→ **Exercise requirements**
Show each line from the records below in which the word "filter" occurs.

Stored items
-- ==== Sys2Proof/Machine/PosOps.lean ====
section
/-! DEFINITION. Encoders, domains and trigger generation: decoding, estimator, lock states, commit and cancel (R32 to R69). -/
namespace Sys2Proof.Machine

/-- What a change of the accepted A and B levels means in a decoding mode (R33, R35). -/
inductive Decoded where
  | nothing
  | count (up : Bool)
  | illegal
  deriving DecidableEq, Repr

/-- Decode a change from (a0, b0) to (a, b) in mode 0 ×4, 1 ×2, 2 ×1, 3 pulse-direction. -/
def decodeEdge (mode : Nat) (a0 b0 a b : Bool) : Decoded :=
  if mode = 3 then (if a && !a0 then .count (!b) else .nothing)
  else if a != a0 && b != b0 then .illegal
  else if a != a0 then
    if mode = 2 ∧ !a then .nothing else .count (a != b)
  else if b != b0 then
    if mode = 0 then .count (a == b) else .nothing
  else .nothing

/-- Edges of the last 10 ms, and always the newest (R41). -/
def keepKnown (now : Nat) : List (Nat × Int) → List (Nat × Int)
  | [] => []
  | e :: r => e :: r.filter fun k => decide (now ≤ k.1 + 10 * msTs)

/-- Enter a new lock state, with its peat entry (R63, R534). -/
def State.setLock (s : State) (d : Nat) (l : Lock) : State :=
  let old := (s.dom d).lock
  if old = l then s else (s.updDom d fun m => { m with lock := l }).peatLock d old l

/-- Generators that serve domain `d`. -/
def State.gensOf (s : State) (d : Nat) : List Nat := (List.range 32).filter fun g => s.gEn g && s.rootDom (s.gDom g) == d

/-- Enter COAST (R63, R64): the prediction from the newest edge on the last velocity with a = 0. -/
def State.enterCoast (s : State) (d : Nat) : State :=
  let s := (s.setLock d .coast).updDom d fun m =>
    { m with acc := 0, pe := m.coord, te := m.tPrev.getD m.te, coastCnt := m.coastCnt + 1, coastSince := s.ts }
  s.raise evPosCoast 0 d 0

/-- Enter LOST (R63, R64): the coordinate, and the high-water mark with it, stays at the value predicted now; committed triggers and
markings are cancelled. -/
def State.enterLost (s : State) (d : Nat) : State :=
  let x := s.coordNow d
  let s := ((s.setLock d .lost).updDom d fun m =>
    if m.motion = .stopped then { m with coord := x, v := 0, acc := 0 } else { m with coord := x }).raiseHwm d x
  let s := s.raise evPosLost 0 d 0
  let s := (s.gensOf d).foldl (fun s g => s.cancelGen g) s
  (s.mksOf d).foldl (fun s n => s.mkLost n) s

/-- Lines between the last line committed and not cancelled and the next one fired are not acquired (R65). A generator that has committed no
line before the loss reports no such band: the rule names no first line for it (DESIGN CHOICE, log 78). -/
def State.noteLoss (s : State) (d : Nat) : State :=
  (s.gensOf d).foldl (fun s g =>
    s.updGen g fun x =>
      let top := (x.trigs.filter fun t => !t.cancelled).foldl (fun a t => match a with
        | some k => some (max k t.k)
        | none => some t.k) x.lastK
      match x.lossFrom, top with
      | none, some k => { x with lossFrom := some (k + (s.gDiv1 g : Int)) }
      | _, _ => x) s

→ **Result of this exercise**
  | e :: r => e :: r.filter fun k => decide (now ≤ k.1 + 10 * msTs)
def State.gensOf (s : State) (d : Nat) : List Nat := (List.range 32).filter fun g => s.gEn g && s.rootDom (s.gDom g) == d
      let top := (x.trigs.filter fun t => !t.cancelled).foldl (fun a t => match a with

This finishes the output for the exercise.